Synthetic genetic circuits have been constructed by engineering biochemical interactions to generate signal processing or dynamic functions (e.g. a logic gate or oscillator) (1–4). These circuits can be connected to each other to implement more intricate computational operations (5,6). Further, genetic sensors, which respond to environmental stimuli, can be connected as inputs to the circuits (7,8). The outputs can be used to control actuators that determine what the cell is making or doing. A number of ‘toy systems’ have been constructed to develop the design principles by which multiple sensors, circuits and actuators can be combined into larger programs. Such programs link cell–cell communication for biofilm formation, enable Escherichia coli to form patterns, and control the direction of chemotaxis (9–12). For practical applications, simple circuits have been used to control metabolic pathways to implement feedback or to turn on at a particular growth phase (13–15). Increasingly sophisticated programs containing many sensors and circuits will be required to integrate multiple cellular processes, implement fine spatial and temporal control over gene expression and move process control algorithms into individual cells. As the programs become larger, it will be more challenging to design and test in isolation before moving to control relevant pathways. Here, we present a design strategy that relies on multiple engineered phage polymerases to link the output of genetic programs with the pathways to be controlled, both of which are carried in distinct genetic locations. This modular design allows the program and pathways to be constructed and tested independently and then combined to create a complete operational system.
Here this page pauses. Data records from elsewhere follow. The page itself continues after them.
/-- An operation of a page (R460): its OP_ID, its command and request payload, whether its writes have been made, its final STATUS,
DETAIL and payload once they are known, and whether it is DONE. -/
structure MbxOp where
  id : Nat := 0
  code : Nat := 0
  payload : List Byte := []
  begun : Bool := false
  res : Option (Nat × Nat × List Byte) := none
  done : Bool := false
  deriving DecidableEq, Repr

/-- A mailbox page (R454 to R461), 18 being the sideband page: its request area, the command that runs, the response area's bytes once
DONE, its operations, its negotiated mask and the sideband's offset pointer. STATE and the rest of MBX_STATUS are in that register. -/
structure Page where
  req : Tbl Byte := []
  cur : Option MbxCmd := none
  rsp : List Byte := []
  ops : List MbxOp := []
  mask : Nat := 1
  ptr : Nat := 0
  deriving DecidableEq, Repr

/-- Macen beside its pages: restarts since the last system reset and when the last one was (DTIME plus 1), the next OP_ID, each
partition's idle policy in µs, each supply's guardband in steps of 5 mV, the monitors, the errors it counts (time and detail), the
repairs that are due (kind and place), the swaps, the core slots that failed, the repair-log entries to be burned, and the rows of each
array that spares replace, the L3 sets that a row repair holds out of use (tile × 8,192 + set, R491), and the bytes of the last SMBus Block
Read. -/
structure Macen where
  restarts : Nat := 0
  lastStart : Nat := 0
  nextOp : Nat := 1
  idle : Tbl Nat := []
  guards : Tbl Nat := []
  mons : Tbl Mon := []
  hist : Tbl (List (Nat × Nat)) := []
  due : List (Nat × Nat × Nat) := []
  swaps : Tbl Swap := []
  failed : Tbl Nat := []
  repairQ : List Nat := []
  rows : Tbl (List Nat) := []
  l3Busy : List Nat := []
  smb : List Byte := []
  deriving DecidableEq, Repr

/-- The Ladle (R525 to R527): every unit's shadow counters, by the keys of the counters; the ticks not yet gathered (partition, T, mask and
period), the staged records (partition, T, mask, period and entries), each partition's ticks without a record, when its EN was last
written 1 (DTIME plus 1), and the last tick (T plus 1). -/
structure Ladle where
  shadow : Tbl Nat := []
  waits : List (Nat × Nat × Nat × Nat) := []
  staged : List (Nat × Nat × Nat × Nat × List Nat) := []
  skipped : Tbl Nat := []
  since : Tbl Nat := []
  lastT : Nat := 0
  deriving DecidableEq, Repr

/-- The JTAG TAP (R495): the instruction selected, the data register that a capture would shift out, the result of the previous read
through DBGACC, the STATUS of the previous access (0 OK, 1 FAULT, 2 DENIED, 3 BUSY), the boundary cells, and whether EXTEST drives them. -/
structure Tap where
  ir : Nat := 1
  dr : Nat := 0x200965B7
  data : W := 0
  status : Nat := 0
  cells : List Bool := []
  driving : Bool := false
  deriving DecidableEq, Repr

/-- The debug module beside its registers: whether the ceiling has been written since the reset (R392, R496), the certificate buffer, the
certificate under verification on each port (0 JTAG, 1 mesh) and when each port's last VERIFY came (DTIME plus 1), the memory access
under way (its DBG_MEM_CTL and data, whether the session refuses it, and the tag index it uses), the answer of a register to it, the
partitions with a halted hart since the last release, the terminals' FIFOs (endpoint × 2 for TX, + 1 for RX), each hart's trace packets
dropped since its last LOST packet, and the TAP. -/
structure Dbg where
  ceilOn : Bool := false
  cert : Tbl Byte := []
  pend : Tbl (List Byte) := []
  lastVerify : Tbl Nat := []
  acc : Option (W × W × Bool × Option Nat) := none
  ans : Option (Nat × Nat) := none
  froze : Tbl Bool := []
  vt : Tbl (List Nat) := []
  lost : Tbl Nat := []
  tap : Tap := {}
  deriving DecidableEq, Repr

/-- The low-speed I/O (R551, R552): each UART's transmit FIFO, the character in its shifter, its receive FIFO (byte, and whether it had an
error) and the last character sent; and the levels that the board puts on the GPIO pins. -/
structure Lsio where
  tx : Tbl (List Nat) := []
  shift : Tbl (Option Nat) := []
  rx : Tbl (List (Nat × Bool)) := []
  last : Tbl (Option Nat) := []
  pin : Tbl Bool := []
  deriving DecidableEq, Repr

/-- Remote resets (R254): whether a command has verified and its reset is to follow, when the SP last took one (its DTIME plus 1), and the
answer that last came back here with the node it came from: 0 none, 1 accepted, 2 rejected. -/
structure Remote where
  accepted : Bool := false
  at_ : Nat := 0
  rspSrc : Nat := 0
  rsp : Nat := 0
  deriving DecidableEq, Repr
When introducing synthetic DNA into a cell, it is desirable that the encoded processes be functionally distinct from host processes. This has been articulated as building a ‘virtual machine’ in cells that make separate transcription/translation machinery and resources available to a synthetic system, thus reducing the load on the host (16). To this end, RNA regulator systems have been engineered to produce orthogonal parts libraries for controlling gene expression (17,18). Similarly, phage polymerases are a means to control orthogonal transcription and are one of the most used tools in genetic engineering. Specifically, T7 RNA polymerase (RNAP) has been shown to function in a variety of hosts, including Gram-negative and -positive bacteria, plant chloroplasts and mammalian cells (19–21). An advantage of T7 polymerase is that its promoters are tightly inactive in the absence of the polymerase, thus reducing the load on the cell when uninduced (20,22). Recent advances in manipulating and minimizing the ribosome and altering the 16S rRNA to bind to alternative Shine-Delgarno sites are important steps towards the ultimate goal of simultaneous orthogonal translation (23,24).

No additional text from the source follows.